■ **MATERIAL SHOWN**
-- ==== Sys2Proof/Machine/Activate.lean ====
section
/-!
DEFINITION. The configuration store at work (R316 to R328): ENABLE and its check, pending images, the root's
SETTLE, and what an activation changes; with the rows of CFG_CTRL, CFG_ACTIVATE and CFG_ALT.
-/

namespace Sys2Proof.Machine

open Sys2Proof

/-! ### Sync frames from a site (R198) -/

/-- Send a sync frame from a site under its next SEQ. -/
def State.sendFrameTo (s : State) (site : Nat) (dir : FrameDir) (t : FrameType) (bell arg : Nat) : State :=
  let q := SMap.get 0 s.seqs site
  ({ s with seqs := SMap.set 0 s.seqs site ((q + 1) % 16) }).emit (.frame site dir ⟨t, q, bell, arg⟩)

/-- The root cries down the tree, from the vote node (R133). -/
def State.cry (s : State) (t : FrameType) (bell arg : Nat) : State :=
  s.sendFrameTo (treePort s.rs) .down t bell arg

/-- The first bell whose boundary lies at least C after now (R150, R319). A START ends no bell and is no such
boundary. In a late-commit hold the next boundary is that of HOLD_UNTIL, or, while the root has cried none, one at
least C away (R135). -/
def State.firstBellAhead (s : State) : Nat :=
  let b := s.bellAt (treePort s.rs)
  let from_ := b.began s.rs
  let t := s.vt + cryTime s.rs
  let next := if b.life ≠ .lateHold then bellEnd b s.rs b.extNow else match b.holdFor with
    | some (k, u) => if k = b.bell then u else t
    | none => t
  if b.life = .abandoning then b.startBell + 1
  else if t ≤ from_ then b.bell
  else if t ≤ next then b.bell + 1
  else b.bell + 1 + (t - next + periodNs s.rs - 1) / max 1 (periodNs s.rs)

/-! ### What waits to be activated (R318, R319) -/

/-- Is a change pending? -/
def State.changePending (s : State) : Bool :=
  s.cfg.pendFull.isSome || decide (s.cfg.pendPart ≠ []) || s.cfg.pendAlt.isSome

/-- The records of two configurations that make a change need a settled boundary (R318). -/
def heavyRecs (rs : List Rec) : List (Nat × Nat × List Byte) :=
  (rs.filter fun r => !(decide (r.seg ∈ [segIdent, segGranary, segClock, segTithe, segCal]))).map fun r =>
    (r.seg, r.kind, r.bytes)

/-- Does the pending full image activate at the next bell boundary (R318)? -/
def State.lightPending (s : State) : Bool :=
  match s.cfg.pendFull with
  | some i => s.cfg.full.isSome && decide (s.cfg.partials = []) && decide (s.cfg.variant = 0) &&
      decide (heavyRecs (effective i 0 []) = heavyRecs s.cfg.eff)
  | none => false

/-- Is the pending change to be activated at a settled boundary before a bell (R319)? A hold that is cried while the
domain settles activates it whatever its bell (R322). -/
def State.activateReady (s : State) (bell : Nat) : Bool :=
  decide (s.getF Reg.CFG_ACTIVATE Fld.CFG_ACTIVATE_VALID = 0) ||
  decide (s.getF Reg.CFG_ACTIVATE Fld.CFG_ACTIVATE_BELL ≤ bell) ||
  (decide ((s.bellAt (treePort s.rs)).life = .held) && s.node.settleAt.isSome)

/-- The root cries SETTLE once its own pending change has passed and its CFG_ACTIVATE is valid (R151, R319). -/
def State.trySettle (s : State) : State :=
  let b := s.bellAt (treePort s.rs)
  if isRoot s.rs ∧ s.changePending = true ∧ s.getF Reg.CFG_ACTIVATE Fld.CFG_ACTIVATE_VALID = 1 ∧
      s.node.settleAt = none ∧ (b.executing = true ∨ b.life = .lateHold ∨ b.life = .abandoning) then
    let n := max (s.getF Reg.CFG_ACTIVATE Fld.CFG_ACTIVATE_BELL) s.firstBellAhead
    { s with node := { s.node with settleAt := some n } }.cry .settle n 0
  else s

/-! ### What an activation changes -/

/-- The bell registers that BELLPLAN and LINKMAP set (R159). -/
def State.bellPlanUp (s : State) : State :=
  let rs := s.rs
  let a := Reg.BELL_PLAN
  let s := (s.setF a Fld.BELL_PLAN_PERIOD (periodNs rs / 250)).setF a Fld.BELL_PLAN_GUARD (guardNs rs / 10)
  let s := (s.setF a Fld.BELL_PLAN_D (depthD rs)).setF a Fld.BELL_PLAN_EXT_MAX (extMax rs)
  let a := Reg.BELL_PLAN2
  let s := (s.setF a Fld.BELL_PLAN2_EXT_Q (extQ rs / 250)).setF a Fld.BELL_PLAN2_LEAD (leadNs rs / 250)
  let s := s.setF a Fld.BELL_PLAN2_DRAIN (drainNs rs / 250)
  let s := s.setF Reg.BELL_STATUS Fld.BELL_STATUS_ROOT (bit (isRoot rs))
  s.setF Reg.BELL_STATUS Fld.BELL_STATUS_DEPTH (treeDepth rs)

■ **EXERCISE**
Each line in the listing needs to be copied exactly.

■ **ANSWER BELOW**
-- ==== Sys2Proof/Machine/Activate.lean ====
section
/-!
DEFINITION. The configuration store at work (R316 to R328): ENABLE and its check, pending images, the root's
SETTLE, and what an activation changes; with the rows of CFG_CTRL, CFG_ACTIVATE and CFG_ALT.
-/

namespace Sys2Proof.Machine

open Sys2Proof

/-! ### Sync frames from a site (R198) -/

/-- Send a sync frame from a site under its next SEQ. -/
def State.sendFrameTo (s : State) (site : Nat) (dir : FrameDir) (t : FrameType) (bell arg : Nat) : State :=
  let q := SMap.get 0 s.seqs site
  ({ s with seqs := SMap.set 0 s.seqs site ((q + 1) % 16) }).emit (.frame site dir ⟨t, q, bell, arg⟩)

/-- The root cries down the tree, from the vote node (R133). -/
def State.cry (s : State) (t : FrameType) (bell arg : Nat) : State :=
  s.sendFrameTo (treePort s.rs) .down t bell arg

/-- The first bell whose boundary lies at least C after now (R150, R319). A START ends no bell and is no such
boundary. In a late-commit hold the next boundary is that of HOLD_UNTIL, or, while the root has cried none, one at
least C away (R135). -/
def State.firstBellAhead (s : State) : Nat :=
  let b := s.bellAt (treePort s.rs)
  let from_ := b.began s.rs
  let t := s.vt + cryTime s.rs
  let next := if b.life ≠ .lateHold then bellEnd b s.rs b.extNow else match b.holdFor with
    | some (k, u) => if k = b.bell then u else t
    | none => t
  if b.life = .abandoning then b.startBell + 1
  else if t ≤ from_ then b.bell
  else if t ≤ next then b.bell + 1
  else b.bell + 1 + (t - next + periodNs s.rs - 1) / max 1 (periodNs s.rs)

/-! ### What waits to be activated (R318, R319) -/

/-- Is a change pending? -/
def State.changePending (s : State) : Bool :=
  s.cfg.pendFull.isSome || decide (s.cfg.pendPart ≠ []) || s.cfg.pendAlt.isSome

/-- The records of two configurations that make a change need a settled boundary (R318). -/
def heavyRecs (rs : List Rec) : List (Nat × Nat × List Byte) :=
  (rs.filter fun r => !(decide (r.seg ∈ [segIdent, segGranary, segClock, segTithe, segCal]))).map fun r =>
    (r.seg, r.kind, r.bytes)

/-- Does the pending full image activate at the next bell boundary (R318)? -/
def State.lightPending (s : State) : Bool :=
  match s.cfg.pendFull with
  | some i => s.cfg.full.isSome && decide (s.cfg.partials = []) && decide (s.cfg.variant = 0) &&
      decide (heavyRecs (effective i 0 []) = heavyRecs s.cfg.eff)
  | none => false

/-- Is the pending change to be activated at a settled boundary before a bell (R319)? A hold that is cried while the
domain settles activates it whatever its bell (R322). -/
def State.activateReady (s : State) (bell : Nat) : Bool :=
  decide (s.getF Reg.CFG_ACTIVATE Fld.CFG_ACTIVATE_VALID = 0) ||
  decide (s.getF Reg.CFG_ACTIVATE Fld.CFG_ACTIVATE_BELL ≤ bell) ||
  (decide ((s.bellAt (treePort s.rs)).life = .held) && s.node.settleAt.isSome)

/-- The root cries SETTLE once its own pending change has passed and its CFG_ACTIVATE is valid (R151, R319). -/
def State.trySettle (s : State) : State :=
  let b := s.bellAt (treePort s.rs)
  if isRoot s.rs ∧ s.changePending = true ∧ s.getF Reg.CFG_ACTIVATE Fld.CFG_ACTIVATE_VALID = 1 ∧
      s.node.settleAt = none ∧ (b.executing = true ∨ b.life = .lateHold ∨ b.life = .abandoning) then
    let n := max (s.getF Reg.CFG_ACTIVATE Fld.CFG_ACTIVATE_BELL) s.firstBellAhead
    { s with node := { s.node with settleAt := some n } }.cry .settle n 0
  else s

/-! ### What an activation changes -/

/-- The bell registers that BELLPLAN and LINKMAP set (R159). -/
def State.bellPlanUp (s : State) : State :=
  let rs := s.rs
  let a := Reg.BELL_PLAN
  let s := (s.setF a Fld.BELL_PLAN_PERIOD (periodNs rs / 250)).setF a Fld.BELL_PLAN_GUARD (guardNs rs / 10)
  let s := (s.setF a Fld.BELL_PLAN_D (depthD rs)).setF a Fld.BELL_PLAN_EXT_MAX (extMax rs)
  let a := Reg.BELL_PLAN2
  let s := (s.setF a Fld.BELL_PLAN2_EXT_Q (extQ rs / 250)).setF a Fld.BELL_PLAN2_LEAD (leadNs rs / 250)
  let s := s.setF a Fld.BELL_PLAN2_DRAIN (drainNs rs / 250)
  let s := s.setF Reg.BELL_STATUS Fld.BELL_STATUS_ROOT (bit (isRoot rs))
  s.setF Reg.BELL_STATUS Fld.BELL_STATUS_DEPTH (treeDepth rs)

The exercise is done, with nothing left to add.